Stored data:
⟨

/-- LDRH (immediate, post-index) (46 R465). -/
def execLdrhImmediatePostIndex (imm9 : BitVec 9) (rn rt : Reg) (s : State) : Result :=
  loadRegister 2 .zero .normal .post rn rt (imm9.signExtend 64) s

/-- LDRH (immediate, pre-index) (46 R465). -/
def execLdrhImmediatePreIndex (imm9 : BitVec 9) (rn rt : Reg) (s : State) : Result :=
  loadRegister 2 .zero .normal .pre rn rt (imm9.signExtend 64) s

/-- LDRH (immediate, unsigned offset) (46 R465). -/
def execLdrhImmediateUnsignedOffset (imm12 : BitVec 12) (rn rt : Reg) (s : State) : Result :=
  loadRegister 2 .zero .normal .offset rn rt (scaledOffset imm12 1) s

/-- LDRH (register) (46 R503). -/
def execLdrhRegister (rm : Reg) (option : BitVec 3) (s1 : BitVec 1) (rn rt : Reg) (s : State) : Result :=
  loadIndexed 2 .zero rm option (indexShift s1 1) rn rt s

/-- LDRSB (immediate, post-index) (46 R466). -/
def execLdrsbImmediatePostIndex (opc0 : BitVec 1) (imm9 : BitVec 9) (rn rt : Reg) (s : State) : Result :=
  loadRegister 1 (signedTo opc0) .normal .post rn rt (imm9.signExtend 64) s

/-- LDRSB (immediate, pre-index) (46 R466). -/
def execLdrsbImmediatePreIndex (opc0 : BitVec 1) (imm9 : BitVec 9) (rn rt : Reg) (s : State) : Result :=
  loadRegister 1 (signedTo opc0) .normal .pre rn rt (imm9.signExtend 64) s

/-- LDRSB (immediate, unsigned offset) (46 R466). -/
def execLdrsbImmediateUnsignedOffset (opc0 : BitVec 1) (imm12 : BitVec 12) (rn rt : Reg) (s : State) : Result :=
  loadRegister 1 (signedTo opc0) .normal .offset rn rt (scaledOffset imm12 0) s

/-- LDRSB (register) (46 R504). -/
def execLdrsbRegister (opc0 : BitVec 1) (rm : Reg) (option : BitVec 3) (_s1 : BitVec 1) (rn rt : Reg) (s : State)
    : Result :=
  loadIndexed 1 (signedTo opc0) rm option 0 rn rt s

/-- LDRSH (immediate, post-index) (46 R467). -/
def execLdrshImmediatePostIndex (opc0 : BitVec 1) (imm9 : BitVec 9) (rn rt : Reg) (s : State) : Result :=
  loadRegister 2 (signedTo opc0) .normal .post rn rt (imm9.signExtend 64) s

/-- LDRSH (immediate, pre-index) (46 R467). -/
def execLdrshImmediatePreIndex (opc0 : BitVec 1) (imm9 : BitVec 9) (rn rt : Reg) (s : State) : Result :=
  loadRegister 2 (signedTo opc0) .normal .pre rn rt (imm9.signExtend 64) s

/-- LDRSH (immediate, unsigned offset) (46 R467). -/
def execLdrshImmediateUnsignedOffset (opc0 : BitVec 1) (imm12 : BitVec 12) (rn rt : Reg) (s : State) : Result :=
  loadRegister 2 (signedTo opc0) .normal .offset rn rt (scaledOffset imm12 1) s

/-- LDRSH (register) (46 R505). -/
def execLdrshRegister (opc0 : BitVec 1) (rm : Reg) (option : BitVec 3) (s1 : BitVec 1) (rn rt : Reg) (s : State) :
    Result :=
  loadIndexed 2 (signedTo opc0) rm option (indexShift s1 1) rn rt s

/-- LDRSW (immediate, post-index) (46 R468). -/
def execLdrswImmediatePostIndex (imm9 : BitVec 9) (rn rt : Reg) (s : State) : Result :=
  loadRegister 4 (.sign 64) .normal .post rn rt (imm9.signExtend 64) s

/-- LDRSW (immediate, pre-index) (46 R468). -/
def execLdrswImmediatePreIndex (imm9 : BitVec 9) (rn rt : Reg) (s : State) : Result :=
  loadRegister 4 (.sign 64) .normal .pre rn rt (imm9.signExtend 64) s

/-- LDRSW (immediate, unsigned offset) (46 R468). -/
def execLdrswImmediateUnsignedOffset (imm12 : BitVec 12) (rn rt : Reg) (s : State) : Result :=
  loadRegister 4 (.sign 64) .normal .offset rn rt (scaledOffset imm12 2) s

/-- LDRSW (literal) (46 R469). -/
def execLdrswLiteral (imm19 : BitVec 19) (rt : Reg) (s : State) : Result :=
  loadLiteral 4 (.sign 64) imm19 rt s

/-- LDRSW (register) (46 R506). -/
def execLdrswRegister (rm : Reg) (option : BitVec 3) (s1 : BitVec 1) (rn rt : Reg) (s : State) : Result :=
  loadIndexed 4 (.sign 64) rm option (indexShift s1 2) rn rt s

/-- LDTR (46 R511). -/
def execLdtr (size0 : BitVec 1) (imm9 : BitVec 9) (rn rt : Reg) (s : State) : Result :=
  loadRegister (wordBytes size0) .zero .unpriv .offset rn rt (imm9.signExtend 64) s

/-- LDTRB (46 R512). -/
def execLdtrb (imm9 : BitVec 9) (rn rt : Reg) (s : State) : Result :=
  loadRegister 1 .zero .unpriv .offset rn rt (imm9.signExtend 64) s

/-- LDTRH (46 R513). -/
def execLdtrh (imm9 : BitVec 9) (rn rt : Reg) (s : State) : Result :=
  loadRegister 2 .zero .unpriv .offset rn rt (imm9.signExtend 64) s

/-- LDTRSB (46 R514). -/
def execLdtrsb (opc0 : BitVec 1) (imm9 : BitVec 9) (rn rt : Reg) (s : State) : Result :=
  loadRegister 1 (signedTo opc0) .unpriv .offset rn rt (imm9.signExtend 64) s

⟩

Problem details:
Give back, unchanged, every line from the one with "loadRegister 1 .zero" to the end of the entries above.

Expected output:
  loadRegister 1 .zero .unpriv .offset rn rt (imm9.signExtend 64) s

/-- LDTRH (46 R513). -/
def execLdtrh (imm9 : BitVec 9) (rn rt : Reg) (s : State) : Result :=
  loadRegister 2 .zero .unpriv .offset rn rt (imm9.signExtend 64) s

/-- LDTRSB (46 R514). -/
def execLdtrsb (opc0 : BitVec 1) (imm9 : BitVec 9) (rn rt : Reg) (s : State) : Result :=
  loadRegister 1 (signedTo opc0) .unpriv .offset rn rt (imm9.signExtend 64) s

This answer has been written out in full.